# Multiple subs, multiple setups, can it easily be done?



## Rob Flanery (Apr 25, 2011)

I'm new here so please forgive my ignorance...

I have a new home theater I am building at current and have plans to run two different sub systems for different viewing audiences. The main system will consist of one or more folded Horns and the second system will be 2 Velodyne 1220 ported enclosures. They are to be controlled by a Behringer if I can figure how to route the signals to switch between the two. I am new to the Behringer DSP1124 and am wondering if it is possible to set the unit up with multiple files. I have been reading on the setup of this unit but have not caught on to whether it can handle separate calibrations. 

The reason for wanting to run two different systems is that my children and their friends often watch movies together and when I get this finished the big folded horn I am building for the theater may well be too much for small children.
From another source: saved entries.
-- ==== Sys2Proof/Machine/Ports.lean ====
section
/-! DEFINITION. The position ports and encoder supplies (03): edges, index and compare events, SSI frames, the latch of each T0
and the commit of the RWC fields. -/

namespace Sys2Proof.Machine

/-- The estimator's `on_edge` (R108). -/
def Est.onEdge (e : Est) (t : BitVec 32) (d : Int) : Est :=
  if !e.moving || d ≠ e.dir then { e with moving := true, dir := d, speed := 0, anchorT := t, n := 0, edgeT := t }
  else { e with n := e.n + 1, lastT := t, edgeT := t }

/-- The least of a magnitude and the bound of R108, which is absent at distance 0. -/
def Est.bounded (mag : Int) (since : Nat) : Int := if since = 0 then mag else min mag (tdiv 1600000000 since)

/-- The estimator's `on_latch` (R108), `tstop` in 10 ns. -/
def Est.onLatch (e : Est) (now : BitVec 32) (tstop : Nat) : Est :=
  if !e.moving then e
  else
    let since := (now - e.edgeT).toNat
    if tstop ≤ since then { e with moving := false, speed := 0, n := 0 }
    else
      let mag : Int := if 0 < e.n then tdiv (e.n * 1600000000) (e.lastT - e.anchorT).toNat else e.speed.natAbs
      let e := { e with speed := e.dir * Est.bounded mag since }
      if 0 < e.n then { e with anchorT := e.lastT, n := 0 } else e

/-- TSTOP in 10 ns. -/
def Port.tstop10 (p : Port) : Nat := p.cfg.tstop.toNat * 100000

/-- An incremental mode (R84). -/
def Port.incremental (p : Port) : Bool := p.cfg.mode.val = 1 || p.cfg.mode.val = 2 || p.cfg.mode.val = 3

/-- A count lies in the index window (R95). -/
def inIdxWin (r : PortRwc) (count : BitVec 32) : Bool := (diff32 count r.idxExp).natAbs ≤ r.idxWin.toNat

/-- A new level is accepted (R91): it has stood for FILT + 1 samples. -/
def Port.accepts (p : Port) (held : Nat) : Bool := p.cfg.filt.toNat < held

/-- What a mode makes of pairs 1 and 2, `a` before and `b` after the sample, INV applied (R85 to R87): bit 0 is pair 1. -/
def edgeOf (mode : Nat) (a b : BitVec 3) : Option EdgeKind :=
  let rise (i : Nat) := !a.getLsbD i && b.getLsbD i
  let change (i : Nat) := a.getLsbD i != b.getLsbD i
  match mode with
  | 1 => if !rise 0 then none else if change 1 then some .illegal else if b.getLsbD 1 then some .up else some .down
  | 2 => if rise 0 && rise 1 then some .illegal else if rise 0 then some .up else if rise 1 then some .down else none
  | 3 =>
    if change 0 && change 1 then some .illegal
    else if change 0 then (if b.getLsbD 0 != b.getLsbD 1 then some .up else some .down)
    else if change 1 then (if b.getLsbD 0 == b.getLsbD 1 then some .up else some .down)
    else none
  | _ => none

/-- The levels of the three pairs after a sample that gives pairs 1 and 2 the levels `lv`. -/
def Port.levels12 (p : Port) (lv : BitVec 2) : BitVec 3 := (p.level &&& 4) ||| lv.setWidth 3

/-- The levels of the three pairs after a sample that gives pair 3 the level `lv`. -/
def Port.level3 (p : Port) (lv : Bool) : BitVec 3 := (p.level &&& 3) ||| (if lv then 4 else 0)

/-- What the sample of a PORT_EDGE is to the port, INV applied (R85 to R87). -/
def Port.edgeKind (p : Port) (lv : BitVec 2) : Option EdgeKind :=
  edgeOf p.cfg.mode.val (p.level ^^^ p.cfg.inv) (p.levels12 lv ^^^ p.cfg.inv)

/-- The sample of an INDEX_EVENT is the edge of pair 3 that IDX_EDGE selects, INV applied (R94). -/
def Port.indexEdge (p : Port) (lv : Bool) : Bool :=
  (p.level ^^^ p.cfg.inv).getLsbD 2 == p.cfg.idxEdge && (p.level3 lv ^^^ p.cfg.inv).getLsbD 2 != p.cfg.idxEdge

/-- The window's missed result (R95): the count has entered the window and left it. -/
def Port.watchWindow (p : Port) : Port :=
  if !p.rwc.idxArm || !p.incremental then p
  else if inIdxWin p.rwc p.count then { p with entered := true }
  else if p.entered then
    { p with rwc := { p.rwc with idxArm := false }, entered := false, resNow := if p.resNow = 0 then 3 else p.resNow, missEdge := p.resNow = 0 }
  else p

/-- A compare hit (R98, R99). -/
def Port.compare (p : Port) (d : Int) (t : BitVec 32) : Port :=
  if p.rwc.cmpEn && p.count = p.rwc.cmp && sgn (s32 p.rwc.spacing) = d then
    let p := { p with evCmp := p.evCmp + 1, hitNow := true, rwc := { p.rwc with cmp := p.rwc.cmp + p.rwc.spacing } }
    if p.hits.length < 16 then { p with hits := p.hits ++ [(p.count, t)] }
    else { p with flags := { p.flags with cmpOvr := true } }
  else p

/-- One counting edge in direction `d` after DIR (R85 to R89). -/
def Port.countEdge (p : Port) (d : Int) (t : BitVec 32) : Port :=
  let wrap := if d = 1 then p.count = 0x7FFFFFFF else p.count = 0x80000000
  let p := { p with count := if d = 1 then p.count + 1 else p.count - 1, edgeTs := t, est := p.est.onEdge t d, missEdge := false,
                    flags := { p.flags with wrap := p.flags.wrap || wrap } }
  (p.compare d t).watchWindow

/-- The index event (R94 to R96). In the sample of the count edge that left the window it is captured outside: a result 2. -/
def Port.index (p : Port) (t : BitVec 32) : Port :=
  let p := { p with seenNow := true }
  if p.capNow then { p with flags := { p.flags with idxOvr := true } }
  else
    let p := { p with capNow := true, idxCap := p.count, idxTs := t,
                      resNow := if p.missEdge && p.edgeTs = t then 2 else p.resNow, missEdge := false }
    if p.rwc.idxArm then
      { p with rwc := { p.rwc with idxArm := false }, entered := false,
               resNow := if p.resNow ≠ 0 then p.resNow else if inIdxWin p.rwc p.count then 1 else 2 }
    else p

/-- The pairs a mode uses (R84): bit 0 for pair 1. -/
def Port.usedPairs (p : Port) : BitVec 3 :=
  if p.incremental then 7 else if p.cfg.mode = 4 then 3 else 0

/-- A pair whose data the port's count or value comes from is in line fault (R115): not the index pair, nor the clock the port drives. -/
def Port.dataFault (p : Port) : Bool := (p.linePair &&& p.usedPairs &&& (if p.cfg.mode = 4 && p.driving then 1 else 3)) ≠ 0

namespace State

/-- The supply group of a port (R111). -/
def portGroup (n : Fin 48) : Fin 6 := ⟨n.val / 8, by omega⟩

/-- The model calls for the group (R558): SUPPLY is 1 or 2. -/
def groupCalled (m : Model) (g : Fin 6) : Bool := (m.ports.get ⟨8 * g.val, by omega⟩).supply ≠ 0

/-- PP_STAT.SETTLE (R113): the group is called for and not yet fed and settled. -/
def settling (s : State) (n : Fin 48) : Bool :=
  (s.model.elim false fun m => groupCalled m (portGroup n)) &&
    (!(s.sup.groups.get (portGroup n)).on || (s.sup.groups.get (portGroup n)).settle ≠ 0)

/-- The port works on its lines: enabled, powered, neither retired nor under test (R116, R117, R120). -/
def portLive (s : State) (n : Fin 48) : Bool :=
  (s.ports.get n).en && s.pd 5 && !s.isRetired (.port n) && !s.underTest (.port n)

/-- The port delivers data (R113, R115 to R117). -/
def portData (s : State) (n : Fin 48) : Bool := s.portLive n && !s.settling n && !(s.ports.get n).dataFault

/-- An edge or an illegal transition of a port that counts (R85 to R88). -/
def countSample (s : State) (n : Fin 48) (kind : EdgeKind) (ts : BitVec 32) : State :=
  match kind with
  | .illegal =>
    (s.updPort n fun p => { p with flags := { p.flags with illegal := true }, evIllegal := p.evIllegal + 1 }).raise
      n.val 1 1 (s.ports.get n).latch.count 0
  | .up => s.updPort n fun p => p.countEdge (if p.cfg.dir then -1 else 1) ts
  | .down => s.updPort n fun p => p.countEdge (if p.cfg.dir then 1 else -1) ts

/-- PORT_EDGE. A level that does not stand long enough leaves no trace (R91); on a line fault of its pairs, and while it is not
live, the port follows the levels and counts nothing. -/
def portEdge (s : State) (n : Fin 48) (lv : BitVec 2) (held : Nat) (ts : BitVec 32) : State :=
  let p := s.ports.get n
  if !p.accepts held then s
  else
    let s := s.updPort n fun p => { p with level := p.levels12 lv }
    if !s.portLive n || !p.incremental || p.dataFault then s
    else match p.edgeKind lv with
      | none => s
      | some kind => s.countSample n kind ts

/-- INDEX_EVENT. -/
def indexEvent (s : State) (n : Fin 48) (lv : Bool) (held : Nat) (ts : BitVec 32) : State :=
  let p := s.ports.get n
  if !p.accepts held then s
  else
    let s := s.updPort n fun p => { p with level := p.level3 lv }
    if s.portLive n && p.incremental && !p.linePair.getLsbD 2 && p.indexEdge lv then s.updPort n (·.index ts) else s

end State

/-- Why a complete frame is discarded (R102), as the fault's detail; none when it is good. -/
def ssiFault (r : PortRwc) (fr : SsiBits) : Option Nat :=
  if !fr.idleHigh then some 1
  else if fr.endBit then some 2
  else if r.errEn && (fr.bits.getLsbD r.errPos.toNat != r.errLow) then some 3
  else none

/-- The position of a frame (R103). -/
def ssiValue (r : PortRwc) (raw : BitVec 32) : BitVec 32 :=
  let field := raw.toNat / 2 ^ r.posLsb.toNat % 2 ^ r.posBits.toNat
  BitVec.ofNat 32 (if r.gray then grayToBin r.posBits.toNat field else field)

namespace State

/-- SSI_FRAME (R101 to R103). -/
def ssiFrame (s : State) (n : Fin 48) (fr : SsiBits) : State :=
  let p := s.ports.get n
  if !s.portLive n || p.cfg.mode ≠ 4 || !p.ssiOpen || p.dataFault then s
  else
    let raw := BitVec.ofNat 32 (fr.bits.toNat % 2 ^ p.rwc.bits.toNat)
    match ssiFault p.rwc fr with
    | some d =>
      (s.updPort n fun p => { p with ssiOpen := false, flags := { p.flags with ssiErr := true } }).raise n.val 2 1 raw d
    | none => s.updPort n fun p => { p with ssiOpen := false, ssiRaw := raw, ssiNow := some (ssiValue p.rwc raw) }

/-- SSI_FRAME_LATE (R25, R102, R106). The raw bits of an unfinished frame are stated nowhere: a free value (log 9). -/
def ssiFrameLate (s : State) (n : Fin 48) (started : Bool) : State :=
  let p := s.ports.get n
  if !s.portLive n || p.cfg.mode ≠ 4 || !p.ssiOpen || p.dataFault then s
  else if !p.driving && !started then
    s.updPort n fun p => { p with ssiOpen := false, flags := { p.flags with noclk := true } }
  else
    let (v, s) := s.take
    let s := s.updPort n fun p => { p with ssiOpen := false, flags := { p.flags with ssiErr := true } }
    let s := { s with spill := { s.spill with cnt := s.spill.cnt.upd 11 fun r => r.upd 0 (· + 1) } }
    s.raise n.val 2 1 (v.setWidth 32) 4

/-- A group is parked (17 R569). -/
def parked (s : State) (g : Fin 6) : Bool := s.pwr.parked.getLsbD g.val

/-- PORT_LINE_FAULT (R115): a used pair goes into line fault or leaves it, which the port sees at any time. -/
def portLineFault (s : State) (n : Fin 48) (pair : Fin 3) (present : Bool) : State :=
  let p := s.ports.get n
  let mask := BitVec.ofNat 3 (2 ^ pair.val)
  if !present then s.updPort n fun p => { p with linePair := p.linePair &&& ~~~ mask }
  else if !s.portLive n || !p.usedPairs.getLsbD pair.val || s.parked (portGroup n) then s
  else
    if p.linePair.getLsbD pair.val then s
    else
      (s.updPort n fun p => { p with linePair := p.linePair ||| mask, flags := { p.flags with line := true } }).raise
        n.val 3 2 p.latch.count (p.linePair ||| mask).toNat

/-- PORT_STANDSTILL (R108, R109): at the coming latch no edge will have arrived for TSTOP. -/
def portStandstill (s : State) (n : Fin 48) : State :=
  let p := s.ports.get n
  let coming : BitVec 32 := (s.tick.tb + 25000).setWidth 32
  if p.incremental && p.est.moving && p.tstop10 ≤ (coming - p.est.edgeT).toNat then
    s.updPort n fun p => { p with est := { p.est with moving := false, speed := 0, n := 0 } }
  else s

/-! Supplies. -/

/-- A group switches off (R113, R114): never deferred. -/
def groupOff (s : State) (g : Fin 6) : State :=
  let s := s.updSup g fun u => { u with on := false, settle := 0 }
  { s with sup := { s.sup with queue := s.sup.queue.filter (· ≠ .group g) } }

/-- A member joins the supply chain once (R417). -/
def joinChain (s : State) (i : ChainItem) : State :=
  if s.sup.queue.contains i then s else { s with sup := { s.sup with queue := s.sup.queue ++ [i] } }

/-- SUPPLY_OVERCURRENT (R114). -/
def supplyOvercurrent (s : State) (g : Fin 6) : State :=
  if (s.sup.groups.get g).on then
    ((s.groupOff g).updSup g fun u => { u with oc := true, trip := true }).raise 0xB5 2 2 (BitVec.ofNat 32 g.val) 0
  else s

/-- SUPPLY_SETTLED (R113). -/
def supplySettled (s : State) (g : Fin 6) : State :=
  s.updSup g fun u => if u.on && u.settle = 1 then { u with settle := 0 } else u

/-- A chain member may start: its domain is on (R558), and a group is neither parked, tripped, retired nor set to off. -/
def chainReady (s : State) : ChainItem → Bool
  | .group g => s.pd 5 && !s.parked g && !(s.sup.groups.get g).trip && !s.isRetired (.supply g) && (s.sup.groups.get g).en &&
      (s.sup.groups.get g).sel ≠ 0
  | .trx _ => s.pd 6

/-- Place of a chain member in the order of R417. -/
def chainKey : ChainItem → Nat
  | .group g => g.val
  | .trx n => 6 + n.val

/-- SUPPLY_CHAIN_START (R417): at most one pending member per 32 T0. A fixture bus that starts leaves OFF or SLEEP at the
next T0 boundary (13 R447). -/
def supplyChainStart (s : State) : State :=
  if s.sup.wait ≠ 0 then s
  else match firstMin (fun a b => chainKey a < chainKey b) (s.sup.queue.filter s.chainReady) with
    | none => s
    | some i =>
      let s := { s with sup := { s.sup with queue := s.sup.queue.filter (· ≠ i), wait := 32 } }
      match i with
      | .group g => s.updSup g fun u => { u with on := true, settle := 81 }
      | .trx n => s.updBus n fun b => { b with trxOn := true, onWait := false, start := true, restate := b.restate || b.state == .sleep }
I plan to run my smaller subs for this purpose and save the heavy stuff for myself and friends. While I could simply plug up the small units and give little effort to their calibration I think that it would be rather nice to have them optimized for use just as I intend for the bigger sub(s). 

I am pretty confused in the learning process so I suspect that means I am soon to have a break through. Or just get completely lost in the weeds.


----------



## Wayne A. Pflughaupt (Apr 13, 2006)

Welcome to the Forum, Rob!



> I have been reading on the setup of this unit but have not caught on to whether it can handle separate calibrations.


The BFD has two fully independent channels. You can split your AVR’s sub output to feed both channels, and program one channel for your serious subs and the other for your kiddie subs. :T

Regards,
Wayne


----------



## robbo266317 (Sep 22, 2008)

Welcome Rob.
Hope you enjoy your stay.


----------



## Rob Flanery (Apr 25, 2011)

Thanks for the welcome guys...

I am glad that I can do this. I have not read thoroughly enough as I am sure you are aware. This will give me the chance to get crazy and build a few things and still be able to fall back to the standard setup for those more timid. 

I look forward to learning a lot and watching my theater progress as the time goes by. 

Now off to read. :rofl2:


----------